REQUIREMENT
Nothing in the entries may differ when you return them.

EXERCISE MATERIAL
/-- R237 and R279: FREE of a listed handle whose hank the host tag holds scrubs the hank; the answer counts the frees refused, those of
handles that name no hank among them, and no listed hank stays held by the host tag. COPY_OUT of hanks that the host tag holds writes
their first LEN bytes to ADDR and takes no hank; a list that could not be read is answered DMA_ERROR. -/
def Obligations.FreeAndCopyOutAreAnswered : Prop :=
  (∀ (s : State) (fn q : Nat) (e b : List Byte), Safety.Next s.chip fn q 4 e → eTag e ≠ 0xFFFF → unusedZero e [(8, 8), (20, 2)] = true →
    1 ≤ eCount e ∧ eCount e ≤ 4096 →
    let g := globalQueue fn q
    ∃ (t : State) (n : Nat), exec (.free fn q e (.data b)) s = .next t ∧ t.mem = s.mem ∧ n ≤ eCount e ∧
      t.chip.hostTx = s.chip.hostTx ++ [Safety.answerWrite s.chip g (eTag e) 0 0 n] ∧
      (t.chip.queue g).sqHead = ((s.chip.queue g).sqHead + 1) % (s.chip.queue g).sqSize ∧
      (∀ i, i < eCount e → ∀ h, s.chip.hank.ofHandle 0 (le b (4 * i) 4) = some h → fn = 0 →
        ¬ ((t.chip.hank.entry h).charged = true ∧ (t.chip.hank.entry h).owner = hostTag 0)) ∧
      (eCount e = 1 → n = (match s.chip.hank.ofHandle fn (le b 0 4) with | some h => if s.chip.hank.frees h (hostTag fn) then 0 else 1 | none => 1)) ∧
      (eCount e = 1 → ∀ h, s.chip.hank.ofHandle fn (le b 0 4) = some h → s.chip.hank.frees h (hostTag fn) = true →
        (t.chip.hank.entry h).state = .scrub ∧ ∀ k, k ≠ h → t.chip.hank.entry k = s.chip.hank.entry k)) ∧
  (∀ (s : State) (fn q : Nat) (e b : List Byte), Safety.Next s.chip fn q 5 e → eTag e ≠ 0xFFFF →
    unusedZero e [(8, 8), (16, 4), (20, 2), (40, 8)] = true → s.chip.allHeld fn (s.chip.handleHanks fn (eCount e) b) = true → eLen e ≤ 0x4000 * eCount e →
    let g := globalQueue fn q
    ∃ t, exec (.copyOut fn q e (.data b)) s = .next t ∧ t.mem = s.mem ∧ t.chip.hank = s.chip.hank ∧ t.chip.cast = s.chip.cast ∧
      Safety.Answered s.chip t.chip g ∧
      t.chip.hostTx = s.chip.hostTx ++
        [{ addr := eAddr e, bytes := hankRead s.mem ((s.chip.handleHanks fn (eCount e) b).filterMap id) 0 (eLen e) },
         Safety.answerWrite s.chip g (eTag e) 0 0 (eLen e)]) ∧
  (∀ (s : State) (fn q : Nat) (e : List Byte), Safety.Next s.chip fn q 5 e → eTag e ≠ 0xFFFF →
    unusedZero e [(8, 8), (16, 4), (20, 2), (40, 8)] = true →
    ∃ t, exec (.copyOut fn q e .failed) s = .next t ∧ Safety.Answered s.chip t.chip (globalQueue fn q) ∧
      t.chip.hostTx = s.chip.hostTx ++ [Safety.answerWrite s.chip (globalQueue fn q) (eTag e) 6 (eTicket e) 0])
/-- R277 and R280: a FRAME part with data takes the hanks that its bytes need, HELD by the decode context and charged to the ticket, and
writes its bytes there; a part of handles PASSes the listed hanks. A part that does not end its unit is kept on the queue. The part
that ends it hands the joined unit to the input filter: a frame in flight, or a skip. While the hanks are not to be had, the entry
stays at the head of its queue (log 35). -/
def Obligations.FramesHandUnitsOver : Prop :=
  (∀ (s : State) (fn q : Nat) (e b : List Byte) (pic : PicInfo) (k : Ticket), Safety.NextFrame s.chip fn q e k → bit (eFlags e) 2 = true →
    let g := globalQueue fn q
    let n := ceilDiv (eLen e) 0x4000
    let hs := s.chip.hank.next n
    let ps := s.chip.unitOf g k.id ++ [{ hanks := hs, bytes := eLen e }]
    (partHanks (s.chip.unitOf g k.id)).length + n ≤ 4096 →
    (s.chip.grantable k n = false → exec (.frame fn q e (.data b) pic) s =
      .next { s with chip := { s.chip with hank := { s.chip.hank with waitCtr := s.chip.hank.waitCtr.inc } } }) ∧
    (s.chip.grantable k n = true → ∃ u, u.mem = hankWrite s.mem hs 0 (b.take (eLen e)) ∧
      (∀ h, h ∈ hs → u.chip.hank.entry h = { state := .held, owner := ctxTag (k.kindContext .decode), ticket := k.id, readers := [] }) ∧
      (∀ h, h ∉ hs → u.chip.hank.entry h = s.chip.hank.entry h) ∧ (∀ j, j ≠ g → u.chip.queue j = s.chip.queue j) ∧
      (u.chip.queue g).sqHead = ((s.chip.queue g).sqHead + 1) % (s.chip.queue g).sqSize ∧
      u.chip.hostTx = s.chip.hostTx ++ [Safety.answerWrite s.chip g (eTag e) 0 k.id (eLen e)] ∧
      (bit (eFlags e) 1 = false → exec (.frame fn q e (.data b) pic) s = .next u ∧ (u.chip.queue g).unit = some (k.id, ps) ∧
        u.chip.cast = s.chip.cast) ∧
      (bit (eFlags e) 1 = true → exec (.frame fn q e (.data b) pic) s = .next (Safety.upToDate k.id u) ∧ (u.chip.queue g).unit = none ∧
        (∀ sd, s.chip.stream? k.pipeline = some sd → u.chip.cast.arrived = s.chip.cast.arrived.inc ∧
          u.chip.ticket? k.id = some (match (if (k.kindStage .decode).isSome then k.filter s.chip.now (partBytes ps) false pic else none) with
            | some w => k.refuse sd.fgK s.chip.now (ePts e) (partHanks ps) pic w
            | none => k.accept sd s.chip.now (ePts e) (bit (eFlags e) 0) ps pic))))) ∧
  (∀ (s : State) (fn q : Nat) (e b : List Byte) (pic : PicInfo) (k : Ticket) (hs : List Nat), Safety.NextFrame s.chip fn q e k →
    bit (eFlags e) 2 = false → bit (eFlags e) 1 = false → s.chip.handleHanks fn (eCount e) b = hs.map some → hs.Nodup →
    (∀ h ∈ hs, (s.chip.hank.entry h).state = .held ∧ (s.chip.hank.entry h).owner = hostTag fn ∧ (s.chip.hank.entry h).ticket = k.id) →
    k.contexts.contains (k.kindContext .decode) = true → k.kindContext .decode < 0x4000 →
    let g := globalQueue fn q
    (partHanks (s.chip.unitOf g k.id)).length + hs.length ≤ 4096 → eLen e ≤ 0x4000 * hs.length →
    ∃ t, exec (.frame fn q e (.data b) pic) s = .next t ∧ t.mem = s.mem ∧ Safety.Answered s.chip t.chip g ∧
      (t.chip.queue g).unit = some (k.id, s.chip.unitOf g k.id ++ [{ hanks := hs, bytes := eLen e }]) ∧
      (∀ h, h ∈ hs → (t.chip.hank.entry h).owner = ctxTag (k.kindContext .decode) ∧ (t.chip.hank.entry h).ticket = k.id ∧
        (t.chip.hank.entry h).state = .held) ∧
      (∀ h, h ∉ hs → t.chip.hank.entry h = s.chip.hank.entry h) ∧
      t.chip.hostTx = s.chip.hostTx ++ [Safety.answerWrite s.chip g (eTag e) 0 k.id (eLen e)])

OUTPUT FOR THIS EXERCISE
/-- R237 and R279: FREE of a listed handle whose hank the host tag holds scrubs the hank; the answer counts the frees refused, those of
handles that name no hank among them, and no listed hank stays held by the host tag. COPY_OUT of hanks that the host tag holds writes
their first LEN bytes to ADDR and takes no hank; a list that could not be read is answered DMA_ERROR. -/
def Obligations.FreeAndCopyOutAreAnswered : Prop :=
  (∀ (s : State) (fn q : Nat) (e b : List Byte), Safety.Next s.chip fn q 4 e → eTag e ≠ 0xFFFF → unusedZero e [(8, 8), (20, 2)] = true →
    1 ≤ eCount e ∧ eCount e ≤ 4096 →
    let g := globalQueue fn q
    ∃ (t : State) (n : Nat), exec (.free fn q e (.data b)) s = .next t ∧ t.mem = s.mem ∧ n ≤ eCount e ∧
      t.chip.hostTx = s.chip.hostTx ++ [Safety.answerWrite s.chip g (eTag e) 0 0 n] ∧
      (t.chip.queue g).sqHead = ((s.chip.queue g).sqHead + 1) % (s.chip.queue g).sqSize ∧
      (∀ i, i < eCount e → ∀ h, s.chip.hank.ofHandle 0 (le b (4 * i) 4) = some h → fn = 0 →
        ¬ ((t.chip.hank.entry h).charged = true ∧ (t.chip.hank.entry h).owner = hostTag 0)) ∧
      (eCount e = 1 → n = (match s.chip.hank.ofHandle fn (le b 0 4) with | some h => if s.chip.hank.frees h (hostTag fn) then 0 else 1 | none => 1)) ∧
      (eCount e = 1 → ∀ h, s.chip.hank.ofHandle fn (le b 0 4) = some h → s.chip.hank.frees h (hostTag fn) = true →
        (t.chip.hank.entry h).state = .scrub ∧ ∀ k, k ≠ h → t.chip.hank.entry k = s.chip.hank.entry k)) ∧
  (∀ (s : State) (fn q : Nat) (e b : List Byte), Safety.Next s.chip fn q 5 e → eTag e ≠ 0xFFFF →
    unusedZero e [(8, 8), (16, 4), (20, 2), (40, 8)] = true → s.chip.allHeld fn (s.chip.handleHanks fn (eCount e) b) = true → eLen e ≤ 0x4000 * eCount e →
    let g := globalQueue fn q
    ∃ t, exec (.copyOut fn q e (.data b)) s = .next t ∧ t.mem = s.mem ∧ t.chip.hank = s.chip.hank ∧ t.chip.cast = s.chip.cast ∧
      Safety.Answered s.chip t.chip g ∧
      t.chip.hostTx = s.chip.hostTx ++
        [{ addr := eAddr e, bytes := hankRead s.mem ((s.chip.handleHanks fn (eCount e) b).filterMap id) 0 (eLen e) },
         Safety.answerWrite s.chip g (eTag e) 0 0 (eLen e)]) ∧
  (∀ (s : State) (fn q : Nat) (e : List Byte), Safety.Next s.chip fn q 5 e → eTag e ≠ 0xFFFF →
    unusedZero e [(8, 8), (16, 4), (20, 2), (40, 8)] = true →
    ∃ t, exec (.copyOut fn q e .failed) s = .next t ∧ Safety.Answered s.chip t.chip (globalQueue fn q) ∧
      t.chip.hostTx = s.chip.hostTx ++ [Safety.answerWrite s.chip (globalQueue fn q) (eTag e) 6 (eTicket e) 0])
/-- R277 and R280: a FRAME part with data takes the hanks that its bytes need, HELD by the decode context and charged to the ticket, and
writes its bytes there; a part of handles PASSes the listed hanks. A part that does not end its unit is kept on the queue. The part
that ends it hands the joined unit to the input filter: a frame in flight, or a skip. While the hanks are not to be had, the entry
stays at the head of its queue (log 35). -/
def Obligations.FramesHandUnitsOver : Prop :=
  (∀ (s : State) (fn q : Nat) (e b : List Byte) (pic : PicInfo) (k : Ticket), Safety.NextFrame s.chip fn q e k → bit (eFlags e) 2 = true →
    let g := globalQueue fn q
    let n := ceilDiv (eLen e) 0x4000
    let hs := s.chip.hank.next n
    let ps := s.chip.unitOf g k.id ++ [{ hanks := hs, bytes := eLen e }]
    (partHanks (s.chip.unitOf g k.id)).length + n ≤ 4096 →
    (s.chip.grantable k n = false → exec (.frame fn q e (.data b) pic) s =
      .next { s with chip := { s.chip with hank := { s.chip.hank with waitCtr := s.chip.hank.waitCtr.inc } } }) ∧
    (s.chip.grantable k n = true → ∃ u, u.mem = hankWrite s.mem hs 0 (b.take (eLen e)) ∧
      (∀ h, h ∈ hs → u.chip.hank.entry h = { state := .held, owner := ctxTag (k.kindContext .decode), ticket := k.id, readers := [] }) ∧
      (∀ h, h ∉ hs → u.chip.hank.entry h = s.chip.hank.entry h) ∧ (∀ j, j ≠ g → u.chip.queue j = s.chip.queue j) ∧
      (u.chip.queue g).sqHead = ((s.chip.queue g).sqHead + 1) % (s.chip.queue g).sqSize ∧
      u.chip.hostTx = s.chip.hostTx ++ [Safety.answerWrite s.chip g (eTag e) 0 k.id (eLen e)] ∧
      (bit (eFlags e) 1 = false → exec (.frame fn q e (.data b) pic) s = .next u ∧ (u.chip.queue g).unit = some (k.id, ps) ∧
        u.chip.cast = s.chip.cast) ∧
      (bit (eFlags e) 1 = true → exec (.frame fn q e (.data b) pic) s = .next (Safety.upToDate k.id u) ∧ (u.chip.queue g).unit = none ∧
        (∀ sd, s.chip.stream? k.pipeline = some sd → u.chip.cast.arrived = s.chip.cast.arrived.inc ∧
          u.chip.ticket? k.id = some (match (if (k.kindStage .decode).isSome then k.filter s.chip.now (partBytes ps) false pic else none) with
            | some w => k.refuse sd.fgK s.chip.now (ePts e) (partHanks ps) pic w
            | none => k.accept sd s.chip.now (ePts e) (bit (eFlags e) 0) ps pic))))) ∧
  (∀ (s : State) (fn q : Nat) (e b : List Byte) (pic : PicInfo) (k : Ticket) (hs : List Nat), Safety.NextFrame s.chip fn q e k →
    bit (eFlags e) 2 = false → bit (eFlags e) 1 = false → s.chip.handleHanks fn (eCount e) b = hs.map some → hs.Nodup →
    (∀ h ∈ hs, (s.chip.hank.entry h).state = .held ∧ (s.chip.hank.entry h).owner = hostTag fn ∧ (s.chip.hank.entry h).ticket = k.id) →
    k.contexts.contains (k.kindContext .decode) = true → k.kindContext .decode < 0x4000 →
    let g := globalQueue fn q
    (partHanks (s.chip.unitOf g k.id)).length + hs.length ≤ 4096 → eLen e ≤ 0x4000 * hs.length →
    ∃ t, exec (.frame fn q e (.data b) pic) s = .next t ∧ t.mem = s.mem ∧ Safety.Answered s.chip t.chip g ∧
      (t.chip.queue g).unit = some (k.id, s.chip.unitOf g k.id ++ [{ hanks := hs, bytes := eLen e }]) ∧
      (∀ h, h ∈ hs → (t.chip.hank.entry h).owner = ctxTag (k.kindContext .decode) ∧ (t.chip.hank.entry h).ticket = k.id ∧
        (t.chip.hank.entry h).state = .held) ∧
      (∀ h, h ∉ hs → t.chip.hank.entry h = s.chip.hank.entry h) ∧
      t.chip.hostTx = s.chip.hostTx ++ [Safety.answerWrite s.chip g (eTag e) 0 k.id (eLen e)])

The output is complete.